The following comments are made on behalf of the American Association of Small Ruminant Practitioners (AASRP) which was founded in 1968 to further the programs and studies of those working with small ruminants-sheep, goats, camelids, elk, deer and other related species. Our membership stands at over 1,000 members in the United States and abroad. AASRP's primary goals are to work in cooperation with regulatory agencies, to further the professional development of members and to provide resources to elevate the standards of small ruminant issues.

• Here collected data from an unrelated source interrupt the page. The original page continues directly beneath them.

-- ==== Sys2Proof/Laws/FollowsObjects.lean ====
section
/-! SUPPORT. The operations and the meanings of Machine/Objects.lean keep what `Follows` names. -/

namespace Sys2Proof.Machine

theorem odSet_follows {k : Mach} (x0 : Mach) (x1 : Nat) (x2 : Nat) (x3 : Nat) (h0 : Follows k x0) :
    Follows k (odSet x0 x1 x2 x3) := by
  unfold odSet
  repeat' (first | with_reducible assumption | (lift_lets; intro mm) | split | intro _ | with_reducible (refine Follows.of_mk ?_ rfl rfl rfl rfl rfl rfl rfl rfl rfl))

theorem count_follows {k : Mach} (x0 : Mach) (x1 : Nat) (x2 : Nat) (x3 : Nat) (h0 : Follows k x0) :
    Follows k (count x0 x1 x2 x3) := by
  unfold count
  repeat' (first | with_reducible assumption | (lift_lets; intro mm) | with_reducible (apply odSet_follows) | split | intro _ | with_reducible (refine Follows.of_mk ?_ rfl rfl rfl rfl rfl rfl rfl rfl rfl))

theorem countDune_follows {k : Mach} (x0 : Mach) (x1 : Nat) (x2 : Nat) (x3 : Nat) (x4 : Nat) (x5 : Nat) (h0 : Follows k x0) :
    Follows k (countDune x0 x1 x2 x3 x4 x5) := by
  unfold countDune
  repeat' (first | with_reducible assumption | (lift_lets; intro mm) | with_reducible (apply count_follows) | split | intro _ | with_reducible (refine Follows.of_mk ?_ rfl rfl rfl rfl rfl rfl rfl rfl rfl))

theorem odClear_follows {k : Mach} (x0 : Mach) (x1 : Nat → Bool) (h0 : Follows k x0) :
    Follows k (odClear x0 x1) := by
  unfold odClear
  repeat' (first | with_reducible assumption | (lift_lets; intro mm) | split | intro _ | with_reducible (refine Follows.of_mk ?_ rfl rfl rfl rfl rfl rfl rfl rfl rfl))

end Sys2Proof.Machine
end

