-- ==== Sys2Proof/Laws/FollowsRecords.lean ====
section
/-! SUPPORT. The operations and the meanings of Machine/Records.lean keep what `Follows` names. -/

namespace Sys2Proof.Machine

theorem serves_follows {k : Mach} (x0 : Mach) (x1 : Nat) (h0 : Follows k x0) :
    Follows k (serves x0 x1) := by
  unfold serves
  repeat' (first | with_reducible assumption | (lift_lets; intro mm) | with_reducible (apply count_follows) | with_reducible (apply foldl_follows) | split | intro _ | with_reducible (refine Follows.of_mk ?_ rfl rfl rfl rfl rfl rfl rfl rfl rfl))

theorem flushOne_follows {k : Mach} (x0 : Mach) (x1 : Nat) (h0 : Follows k x0) :
    ∀ z, flushOne x0 x1 = some z → Follows k z := by
  intro z hz
  unfold flushOne at hz
  extract_lets x at hz
  split at hz
  · split at hz
    · cases hz
    · split at hz
      · split at hz
        · cases hz
        · cases hz
          exact setCtx_follows _ _ _ (setFn_follows _ _ _ h0)
      · split at hz
        · cases hz
          exact setCtx_follows _ _ _ (count_follows _ _ _ _ (hostWrite_follows _ _ _ _ h0))
        · cases hz
  · cases hz

theorem flushLoop_follows {k : Mach} (x0 : Nat) (x1 : Mach) (x2 : Nat) (h0 : Follows k x1) :
    Follows k (flushLoop x0 x1 x2) := by
  induction x0 generalizing x1 with
  | zero => exact h0
  | succ n ih =>
    unfold flushLoop
    split
    · next z hz => exact ih _ (flushOne_follows _ _ h0 _ hz)
    · exact h0

theorem pollTail_follows {k : Mach} (x0 : Mach) (x1 : Nat) (h0 : Follows k x0) :
    Follows k (pollTail x0 x1) := by
  unfold pollTail
  repeat' (first | with_reducible assumption | (lift_lets; intro mm) | with_reducible (apply hostRead_follows) | with_reducible (apply setCtx_follows) | with_reducible (apply foldl_follows) | split | intro _ | with_reducible (refine Follows.of_mk ?_ rfl rfl rfl rfl rfl rfl rfl rfl rfl))

theorem flushCtx_follows {k : Mach} (x0 : Mach) (x1 : Nat) (h0 : Follows k x0) :
    Follows k (flushCtx x0 x1) := by
  unfold flushCtx
  repeat' (first | with_reducible assumption | (lift_lets; intro mm) | with_reducible (apply pollTail_follows) | with_reducible (apply flushLoop_follows) | with_reducible (apply foldl_follows) | split | intro _ | with_reducible (refine Follows.of_mk ?_ rfl rfl rfl rfl rfl rfl rfl rfl rfl))

theorem writeBlock_follows {k : Mach} (x0 : Mach) (x1 : Nat) (h0 : Follows k x0) :
    ∀ z, writeBlock x0 x1 = some z → Follows k z := by
  intro z hz
  unfold writeBlock at hz
  extract_lets fn size at hz
  split at hz
  · cases hz
  · split at hz
    split at hz
    · cases hz
    · extract_lets time m1 m2 n at hz
      have h1 : Follows k m1 := hostWrite_follows _ _ _ _ h0
      clear_value m1
      have h2 : Follows k m2 := foldl_follows _ (fun m e h => hostWrite_follows _ _ _ _ h) h1
      clear_value m2
      cases hz
      exact setFn_follows _ _ _ (count_follows _ _ _ _ h2)

theorem blockLoop_follows {k : Mach} (x0 : Nat) (x1 : Mach) (x2 : Nat) (h0 : Follows k x1) :
    Follows k (blockLoop x0 x1 x2) := by
  induction x0 generalizing x1 with
  | zero => exact h0
  | succ n ih =>
    unfold blockLoop
    split
    · next z hz => exact ih _ (writeBlock_follows _ _ h0 _ hz)
    · exact h0

theorem pollStep_follows {k : Mach} (x0 : Mach) (x1 : Nat) (h0 : Follows k x0) :
    Follows k (pollStep x0 x1) := by
  unfold pollStep
  repeat' (first | with_reducible assumption | (lift_lets; intro mm) | with_reducible (apply hostRead_follows) | with_reducible (apply setFn_follows) | with_reducible (apply foldl_follows) | split | intro _ | with_reducible (refine Follows.of_mk ?_ rfl rfl rfl rfl rfl rfl rfl rfl rfl))

theorem flushFn_follows {k : Mach} (x0 : Mach) (x1 : Nat) (h0 : Follows k x0) :
    Follows k (flushFn x0 x1) := by
  unfold flushFn
  repeat' (first | with_reducible assumption | (lift_lets; intro mm) | with_reducible (apply flushCtx_follows) | with_reducible (apply pollStep_follows) | with_reducible (apply blockLoop_follows) | with_reducible (apply msixHeld_follows) | with_reducible (apply foldl_follows) | split | intro _ | with_reducible (refine Follows.of_mk ?_ rfl rfl rfl rfl rfl rfl rfl rfl rfl))

theorem flushAll_follows {k : Mach} (x0 : Mach) (h0 : Follows k x0) :
    Follows k (flushAll x0) := by
  unfold flushAll
  repeat' (first | with_reducible assumption | (lift_lets; intro mm) | with_reducible (apply flushFn_follows) | with_reducible (apply foldl_follows) | split | intro _ | with_reducible (refine Follows.of_mk ?_ rfl rfl rfl rfl rfl rfl rfl rfl rfl))

theorem lastRefusal_follows {k : Mach} (x0 : Mach) (x1 : Nat) (x2 : Nat) (x3 : Nat) (x4 : Nat) (h0 : Follows k x0) :
    Follows k (lastRefusal x0 x1 x2 x3 x4) := by
  unfold lastRefusal
  repeat' (first | with_reducible assumption | (lift_lets; intro mm) | with_reducible (apply odSet_follows) | with_reducible (apply serves_follows) | with_reducible (apply foldl_follows) | split | intro _ | with_reducible (refine Follows.of_mk ?_ rfl rfl rfl rfl rfl rfl rfl rfl rfl))

theorem unknownTag_follows {k : Mach} (x0 : Mach) (x1 : Nat) (x2 : W64) (h0 : Follows k x0) :
    Follows k (unknownTag x0 x1 x2) := by
  unfold unknownTag
  repeat' (first | with_reducible assumption | (lift_lets; intro mm) | with_reducible (apply lastRefusal_follows) | with_reducible (apply serves_follows) | with_reducible (apply flushFn_follows) | with_reducible (apply setFn_follows) | with_reducible (apply foldl_follows) | split | intro _ | with_reducible (refine Follows.of_mk ?_ rfl rfl rfl rfl rfl rfl rfl rfl rfl))

theorem toEnding_follows {k : Mach} (x0 : Mach) (x1 : Nat) (h0 : Follows k x0) :
    Follows k (toEnding x0 x1) := by
  unfold toEnding
  repeat' (first | with_reducible assumption | (lift_lets; intro mm) | with_reducible (apply setCtx_follows) | with_reducible (apply endChain_follows) | with_reducible (apply foldl_follows) | split | intro _ | with_reducible (refine Follows.of_mk ?_ rfl rfl rfl rfl rfl rfl rfl rfl rfl))

theorem endStatus_follows {k : Mach} (x0 : Mach) (x1 : Nat) (x2 : Nat) (x3 : Nat) (x4 : Bool) (h0 : Follows k x0) :
    Follows k (endStatus x0 x1 x2 x3 x4) := by
  unfold endStatus
  repeat' (first | with_reducible assumption | (lift_lets; intro mm) | with_reducible (apply toEnding_follows) | with_reducible (apply setCtx_follows) | with_reducible (apply lastRefusal_follows) | with_reducible (apply flushFn_follows) | with_reducible (apply foldl_follows) | split | intro _ | with_reducible (refine Follows.of_mk ?_ rfl rfl rfl rfl rfl rfl rfl rfl rfl))

theorem execEndRecordSent_follows {k : Mach} (x0 : Fin 16384) (x1 : State) (h0 : Follows k x1.m) :
    ∃ t, execEndRecordSent x0 x1 = .next t ∧ t.pending = x1.pending ∧ Follows k t.m := by
  refine nextM_follows ?_
  repeat' (first | with_reducible assumption | (lift_lets; intro mm) | with_reducible (apply setCtx_follows) | with_reducible (apply foldl_follows) | split | intro _ | with_reducible (refine Follows.of_mk ?_ rfl rfl rfl rfl rfl rfl rfl rfl rfl))

theorem execTailReadComplete_follows {k : Mach} (x0 : Fin 16384) (x1 : W64) (x2 : State) (h0 : Follows k x2.m) :
    ∃ t, execTailReadComplete x0 x1 x2 = .next t ∧ t.pending = x2.pending ∧ Follows k t.m := by
  refine nextM_follows ?_
  repeat' (first | with_reducible assumption | (lift_lets; intro mm) | with_reducible (apply setCtx_follows) | with_reducible (apply endStatus_follows) | with_reducible (apply flushFn_follows) | with_reducible (apply foldl_follows) | split | intro _ | with_reducible (refine Follows.of_mk ?_ rfl rfl rfl rfl rfl rfl rfl rfl rfl))

theorem execStepTailReadComplete_follows {k : Mach} (x0 : Fin 16) (x1 : W64) (x2 : State) (h0 : Follows k x2.m) :
    ∃ t, execStepTailReadComplete x0 x1 x2 = .next t ∧ t.pending = x2.pending ∧ Follows k t.m := by
  refine nextM_follows ?_
  repeat' (first | with_reducible assumption | (lift_lets; intro mm) | with_reducible (apply serves_follows) | with_reducible (apply setFn_follows) | with_reducible (apply flushFn_follows) | with_reducible (apply foldl_follows) | split | intro _ | with_reducible (refine Follows.of_mk ?_ rfl rfl rfl rfl rfl rfl rfl rfl rfl))

end Sys2Proof.Machine
end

AASRP has supported the eradication of scrapie from the U.S. and appreciates the hard work of APHIS, state animal health officials, markets, producers and veterinarians towards eradication. We appreciate the flexibility in traceability that the proposed amendments provide which allows veterinarians to work with numerous challenging situations.

We offer the following specific comments for consideration:

Sheep and Goat Identification

  1. 1. The success of the sheep scrapie program occurred because the tags were utilized by producers for a variety of management purposes. We believe that the producer should be able to choose tag placement (right or left ear), location on the ear, and type of tag (metal, plastic or RFID). We request APHIS continue to maintain funding to support scrapie tags for sheep and goat producers. APHIS can recommend a preferred ear and location but should not require a specific site for tag placement. It may be necessary to place a tag in a non-recommended ear because the recommended ear can no longer properly retain an ear tag (i.e. torn ear). APHIS must encourage an increase in acceptance and use of scrapie tags in goats.

    2. Livestock auction markets should be allowed to continue to apply official ID on unidentified animals at the tagging site. It is important to maintain the current tagging regulations for the salebarns/markets. Non-flock official tag information should be maintained in an APHIS database for traceability.

    3. Veterinarians should be able to order and use official scrapie tags for use in regulatory testing, Certificates of Veterinary Inspection (CVI), or any other reason requiring official identification. APHIS should maintain this traceability information in a user-friendly database.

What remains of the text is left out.